Whether the perfection of the mining claim converted the subject property to mineral lands?

RULING:

YES.

It is true that the subject property was considered forest land and included in the Central Cordillera Forest Reserve, but this did
not impair the rights already vested in Benguet and Atok at that time.

The perfection of the mining claim converted the property to mineral land and under the laws then in force removed it from the
public domain. By such act, the locators acquired exclusive rights over the land, against even the government, without need of
any further act such as the purchase of the land or the obtention of a patent over it. As the land had become the private property
of the locators, they had the right to transfer the same, as they did, to Benguet and Atok.

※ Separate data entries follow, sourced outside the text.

/-- Walking an order whose choice is PAPER holds it and takes it out of the queue (R54, R57). -/
theorem Walked.hold {s v : State} {done : List Nat} (h : Walked s done v) {j : Nat} (hnew : j ∉ done)
    (hq : (s.orderAt j).state = .queued) (hc : s.choose (s.orderAt j) = .paper)
    (hp : (s.orderAt j).holds.paper = false) : Walked s (done ++ [j]) (v.addHold j .paper) := by
  have hat := h.untouched hnew
  have hlive : (v.orderAt j).live = true := by rw [hat, Order.live, hq]; rfl
  have hno : (v.orderAt j).holds.has .paper = false := by rw [hat]; exact hp
  have hacts : v.holdActs j .paper = true := by simp only [holdActs, hat, hq]
  obtain ⟨h1, h2, h3, _, _⟩ := addHold_held hlive hno hacts
  have heq := addHold_new hno
  rw [if_pos hacts] at heq
  have hmod : ((v.modOrder j fun o => { o with holds := o.holds.add .paper }).orderAt j).state = .queued := by
    rw [modOrder_same _ _ (lt_of_live hlive), hat]
    exact hq
  refine ⟨?_, ?_, ?_, ?_, fun k => ?_, ?_⟩
  · rw [addHold_frame v j .paper]
    exact h.transport
  · rw [heq, setOrderState_sorter, if_neg (by simp)]
    exact h.sorter
  · rw [heq, setOrderState_due, hmod]
    simp only [reduceCtorEq, or_self, decide_false, Bool.or_false]
    exact h.due
  · rw [heq, setOrderState_records, modAt_length]
    show (modAt _ _ _).length = _
    rw [modAt_length]
    exact h.size
  · by_cases hk : k = j
    · subst hk
      rw [h1, hat, walkedOrder, if_pos ⟨by simp, hc, hp⟩]
      rfl
    · rw [h2 k hk, h.orders]
      simp only [walkedOrder, List.mem_append, List.mem_singleton, hk, or_false]
  · rw [h3, hat, hq, queueLeft, if_pos rfl, h.queue, List.filter_filter]
    refine List.filter_congr fun k _ => ?_
    by_cases hk : k = j
    · subst hk
      simp [h1]
    · simp [h2 k hk, hk]

/-- The walk passes over the orders whose choice is PAPER or whose bins cannot be reserved (R54). -/
theorem scanWalk_passes {s : State} (rest : List Nat) : ∀ (l done : List Nat) (v : State), Walked s done v →
    l.Nodup → (∀ j ∈ l, j ∉ done) → (∀ j ∈ l, (s.orderAt j).state = .queued) →
    (∀ j ∈ l, s.choose (s.orderAt j) = .paper ∨ s.reserve j = none) →
    ∃ v', Walked s (done ++ l) v' ∧ v.scanWalk (l ++ rest) = v'.scanWalk rest
  | [], done, v, h, _, _, _, _ => ⟨v, by rwa [List.append_nil], rfl⟩
  | j :: l, done, v, h, hnd, hdone, hq, hpass => by
    obtain ⟨hjl, hnd'⟩ := List.nodup_cons.1 hnd
    have hjd : j ∉ done := hdone j (by simp)
    have hat := h.untouched hjd
    have hchoose : v.choose (v.orderAt j) = s.choose (s.orderAt j) := by rw [hat, choose_congr h.transport]
    have hnext : ∀ v1, Walked s (done ++ [j]) v1 → v.scanWalk (j :: (l ++ rest)) = v1.scanWalk (l ++ rest) →
        ∃ v', Walked s (done ++ j :: l) v' ∧ v.scanWalk (j :: (l ++ rest)) = v'.scanWalk rest := by
      intro v1 hv1 hstep
      obtain ⟨v', hv', he⟩ := scanWalk_passes rest l (done ++ [j]) v1 hv1 hnd'
        (fun k hk hmem => by
          rcases List.mem_append.1 hmem with e | e
          · exact hdone k (by simp [hk]) e
          · rw [List.mem_singleton.1 e] at hk
            exact hjl hk)
        (fun k hk => hq k (by simp [hk])) (fun k hk => hpass k (by simp [hk]))
      refine ⟨v', ?_, hstep.trans he⟩
      rwa [List.append_assoc, List.singleton_append] at hv'
    by_cases hc : s.choose (s.orderAt j) = .paper
    · have hstep : v.scanWalk (j :: (l ++ rest)) = (v.addHold j .paper).scanWalk (l ++ rest) := by
        simp only [scanWalk, hchoose, hc]
      refine hnext (v.addHold j .paper) ?_ hstep
      cases hp : (s.orderAt j).holds.paper with
      | false => exact h.hold hjd (hq j (by simp)) hc hp
      | true =>
        rw [addHold_has (show (v.orderAt j).holds.has .paper = true by rw [hat]; exact hp)]
        exact h.skip (.inr hp)
    · have hnone : v.reserve j = none :=
        (reserve_none_congr h.sorter hat).2 ((hpass j (by simp)).resolve_left hc)
      refine hnext v (h.skip (.inl hc)) ?_
      simp only [scanWalk, hchoose, hnone]

/-- The first order that can be selected is (R54, R55). -/
theorem Walked.select {s v t : State} {done rest : List Nat} {i : Nat} (h : Walked s done v) (hi : i ∉ done)
    (hq : (s.orderAt i).state = .queued) (hc : s.choose (s.orderAt i) ≠ .paper) (ht : s.reserve i = some t) :
    (v.scanWalk (i :: rest)).orderAt i = { t.orderAt i with state := .active } ∧
      (∀ j, j ≠ i → (v.scanWalk (i :: rest)).orderAt j = s.walkedOrder done j) ∧
      (v.scanWalk (i :: rest)).sorter = t.sorter ∧ (v.scanWalk (i :: rest)).sched.queueBlocked = false ∧
      (v.scanWalk (i :: rest)).due = { s.due with attempt := true } ∧
      (v.scanWalk (i :: rest)).book.queue =
        s.book.queue.filter fun j => ((v.scanWalk (i :: rest)).orderAt j).state == .queued := by
  have hat := h.untouched hi
  have hlt : i < s.book.records.length := lt_of_live (by rw [Order.live, hq]; rfl)
  have hlt' : i < v.book.records.length := by rw [h.size]; exact hlt
  cases hr : v.reserve i with
  | none => rw [(reserve_none_congr h.sorter hat).1 hr] at ht; cases ht
  | some w =>
    obtain ⟨w1, w2, w3, w4, w5, w6⟩ := reserve_facts hr hlt'
    obtain ⟨t1, _, t3, _, _, _⟩ := reserve_facts ht hlt
    have hwi : w.orderAt i = t.orderAt i := by rw [w1, t1, hat, reservedBins_congr h.sorter hat]
    have hwq : (w.orderAt i).state = .queued := by rw [w1, hat]; exact hq
    have hlen : i < w.book.records.length := by rw [w6]; exact hlt'
    have hstep : v.scanWalk (i :: rest) = w.select i := by
      simp only [scanWalk, hr, hat, choose_congr h.transport]
    have hsel : ∀ j, (w.select i).orderAt j = (w.setOrderState i .active).orderAt j := fun _ => rfl
    have hself : (w.select i).orderAt i = { t.orderAt i with state := .active } := by
      rw [hsel, setOrderState_same _ _ hlen, hwi]
    have hother : ∀ j, j ≠ i → (w.select i).orderAt j = v.orderAt j := fun j hj => by
      rw [hsel, setOrderState_other _ _ hj, w2 j hj]
    rw [hstep]
    refine ⟨hself, fun j hj => (hother j hj).trans (h.orders j), ?_, rfl, ?_, ?_⟩
    · show (w.setOrderState i .active).sorter = _
      rw [setOrderState_sorter, if_neg (by simp), w3, t3, reservedSorter_congr h.sorter hat]
    · show ({ (w.setOrderState i .active).due with attempt := true } : Due) = _
      rw [setOrderState_due, hwq, w5, h.due]
      simp
    · show (w.setOrderState i .active).book.queue = _
      rw [setOrderState_queue, if_neg (by simp), hwq, queueLeft, if_pos rfl, w4, h.queue, List.filter_filter]
      refine List.filter_congr fun k _ => ?_
      by_cases hk : k = i
      · subst hk
        simp [hself]
      · simp [hother k hk, hk]

end State

theorem Window.covers_iff (w : Window) {n : Nat} (h : 1 ≤ n) :
    w.covers n = true ↔ w.limit ≠ 0 ∧ w.base ≤ n ∧ n ≤ w.limit := by
  simp only [covers, h, decide_true, Bool.and_true, Bool.and_eq_true, decide_eq_true_eq, Nat.pos_iff_ne_zero,
    and_assoc]

theorem Sorter.freeBins_eq (t : Sorter) (k : Bank) : t.freeBins k = (List.range' 1 24).filter fun b =>
    (t.bin b).state == .free && (if b ≤ 16 then Bank.a else Bank.b) == k := by
  rw [freeBins, show (List.range 24).map (· + 1) = List.range' 1 24 by decide]
  rfl

theorem Order.need_eq (o : Order) : o.need = max 1 ((o.sum (fun n => n.d + n.w + n.p) + 99) / 100) := rfl

end Sys2Proof.Machine

namespace Sys2Proof.Proofs

open Sys2Proof.Machine Sys2Proof.Machine.State

/-- Settles O56: the walk holds orders for PAPER one by one, and selects the first it can. -/
theorem scansSelectAndReserve : Obligations.ScansSelectAndReserve := by
  unfold Obligations.ScansSelectAndReserve
  refine ⟨fun s => ⟨mayScan_iff s, fun hd => ?_, fun hd hno => ?_, fun hd hyes => ?_⟩,
    fun s u pre walked hs hpass hwalked hu => ?_, fun s i need lack o free hlt hbins ho hneed hlack hfree => ?_,
    fun t n covers hn hcovers => ?_⟩
  · simp only [runScan, hd, Bool.false_eq_true, if_false]
  · have hno' : ¬ ({ s with due.scan := false } : State).mayScan = true := by
      rw [show ({ s with due.scan := false } : State).mayScan = s.mayScan from rfl, hno]
      simp
    simp only [runScan, hd, if_true, if_neg hno']
  · have hyes' : ({ s with due.scan := false } : State).mayScan = true := hyes
    simp only [runScan, hd, if_true, if_pos hyes']
  · have hwalks : ∀ j, walked j = s.walkedOrder pre j := hwalked
    have hqueued : ∀ j ∈ s.book.queue, (s.orderAt j).state = .queued := fun j hj => (hs.queueExact j).1 hj
    refine ⟨fun i post t hq hc ht => ?_, fun hq => ?_⟩
    · have hnd := hs.queueOnce
      rw [hq] at hnd
      obtain ⟨v, hv, he⟩ := scanWalk_passes (s := s) (i :: post) pre [] s (Walked.start hs)
        (List.Nodup.of_append_left hnd) (fun _ _ => List.not_mem_nil) (fun j hj => hqueued j (by simp [hq, hj])) hpass
      rw [List.nil_append] at hv
      have hi : i ∉ pre := fun h => (List.disjoint_of_nodup_append hnd) h (by simp)
      rw [hu]
      simp only [hwalks]
      rw [hq, he, ← hq]
      exact hv.select hi (hqueued i (by simp [hq])) hc ht
    · obtain ⟨v, hv, he⟩ := scanWalk_passes (s := s) [] pre [] s (Walked.start hs) (hq ▸ hs.queueOnce)
        (fun _ _ => List.not_mem_nil) (fun j hj => hqueued j (by rw [hq]; exact hj)) hpass
      rw [List.nil_append] at hv
      rw [List.append_nil] at he
      have hend : u = { v with sched.queueBlocked := !v.book.queue.isEmpty } := by rw [hu, hq, he]; rfl
      rw [hend]
      exact ⟨fun j => (hv.orders j).trans (hwalks j).symm, hv.sorter, rfl, hv.due, hv.queue⟩
  · subst ho
    have hf : s.sorter.freeBins (s.sorter.bankFor (s.orderAt i).number) = free := by rw [hfree, Sorter.freeBins_eq]
    have hl : (s.orderAt i).need - (s.orderAt i).bins.length = lack := by rw [hlack, hneed, Order.need_eq]
    have hbs : s.reservedBins i = free.take lack := by rw [reservedBins, hf, hl]
    refine ⟨fun hfew => ?_, fun henough => ?_⟩
    · rw [reserve_none_iff, hf, hl]
      exact hfew
    · cases hr : s.reserve i with
      | none =>
        rw [reserve_none_iff, hf, hl] at hr
        omega
      | some t =>
        obtain ⟨t1, t2, t3, _, _, _⟩ := reserve_facts hr hlt
        obtain ⟨_, ht⟩ := reserve_some hr
        refine ⟨t, rfl, by rw [t1, hbs], t2, fun b => ?_, by rw [ht]; rfl, by rw [ht]; rfl⟩
        have hnd : (free.take lack).Nodup := (hf ▸ freeBins_nodup s.sorter _).sublist (List.take_sublist _ _)
        rw [t3, reservedSorter, hbs, Sorter.bin_modBins _ _ _ _ hnd, hbins]
        refine if_congr ⟨And.left, fun h => ⟨h, ?_⟩⟩ rfl rfl
        obtain ⟨h1, h2, _⟩ := freeBins_mem (hf ▸ List.mem_of_mem_take h)
        exact ⟨h1, h2⟩
  · have hiff : ∀ w : Window, w.covers n = true ↔ covers w := fun w => by rw [hcovers, Window.covers_iff w hn]
    refine ⟨fun h1 => ?_, fun h1 h2 => ?_, fun h1 h2 => ?_⟩
    · simp only [Sorter.bankFor, if_pos ((hiff _).2 h1)]
    · simp only [Sorter.bankFor, if_neg fun h => h1 ((hiff _).1 h), if_pos ((hiff _).2 h2)]
    · simp only [Sorter.bankFor, if_neg fun h => h1 ((hiff _).1 h), if_neg fun h => h2 ((hiff _).1 h)]

end Sys2Proof.Proofs
end


section
/-! The sorter's entrance and its deliveries (O54). -/

set_option Elab.async false

namespace Sys2Proof.Machine

namespace State

/-! ### A rejected sheet -/

theorem rejectSheet_facts (s : State) :
    s.rejectSheet.sorter = { s.sorter with
      reject := min 999 (s.sorter.reject + 1), select := 0, gate := some (s.now / 1000) } ∧
    s.rejectSheet.ctl.faults =
      (if 199 ≤ s.sorter.reject then { s.ctl.faults with rejectFull := true } else s.ctl.faults) ∧
    ∀ i, s.rejectSheet.orderAt i = s.orderAt i := by
  obtain ⟨hframe, hfaults⟩ := rejectSheet_frame s
  refine ⟨by rw [hframe], hfaults, fun i => orderAt_congr (by rw [rejectSheet_book]) i⟩

/-- A sheet rejected and skipped leaves the sorter as the rejection does, but for the bins of a READY order. -/
theorem rejectSheet_discard_sorter (s : State) (i k : Nat) :
    (s.rejectSheet.discard i k).sorter.reject = min 999 (s.sorter.reject + 1) ∧
      (s.rejectSheet.discard i k).sorter.select = 0 ∧
      (s.rejectSheet.discard i k).sorter.gate = some (s.now / 1000) := by
  have hframe := discard_frame s.rejectSheet i k
  have hsorter : (s.rejectSheet.discard i k).sorter =
      { s.rejectSheet.sorter with bins := (s.rejectSheet.discard i k).sorter.bins } := by rw [hframe]
  rw [hsorter, (rejectSheet_facts s).1]
  exact ⟨rfl, rfl, rfl⟩

/-! ### The look at a record after a move -/

/-- The last print of a DRAINING order makes it READY; an order that is neither DRAINING nor VOID stays (R9). -/
theorem afterMove_of_not_void {s : State} {i : Nat} (h : (s.orderAt i).state ≠ .void) :
    s.afterMove i =
      if (s.orderAt i).state = .draining ∧ (s.orderAt i).sum (·.w) = 0 ∧ (s.orderAt i).sum (·.p) = 0 then
        s.setOrderState i .ready
      else s := by
  simp only [afterMove]
  cases hst : (s.orderAt i).state with
  | void => exact absurd hst h
  | draining => simp only [true_and, Bool.and_eq_true, decide_eq_true_eq]
  | free | opened | queued | active | held | ready => simp only [reduceCtorEq, false_and, if_false]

This is an application of the Regalian doctrine which, as its name implies, is intended for the benefit of the State, not of private
persons. The rule simply reserves to the State all minerals that may be found in public and even private land devoted to
"agricultural, industrial, commercial, residential or (for) any purpose other than mining." Thus, if a person is the owner of
agricultural land in which minerals are discovered, his ownership of such land does not give him the right to extract or utilize the
said minerals without the permission of the State to which such minerals belong.

Our holding is that Benguet and Atok have exclusive rights to the property in question by virtue of their respective mining claims
which they validly acquired before the Constitution of 1935 prohibited the alienation of all lands of the public domain except
agricultural lands, subject to vested rights existing at the time of its adoption. The land was not and could not have been
transferred to the private respondents by virtue of acquisitive prescription, nor could its use be shared simultaneously by them
and the mining companies for agricultural and mineral purposes.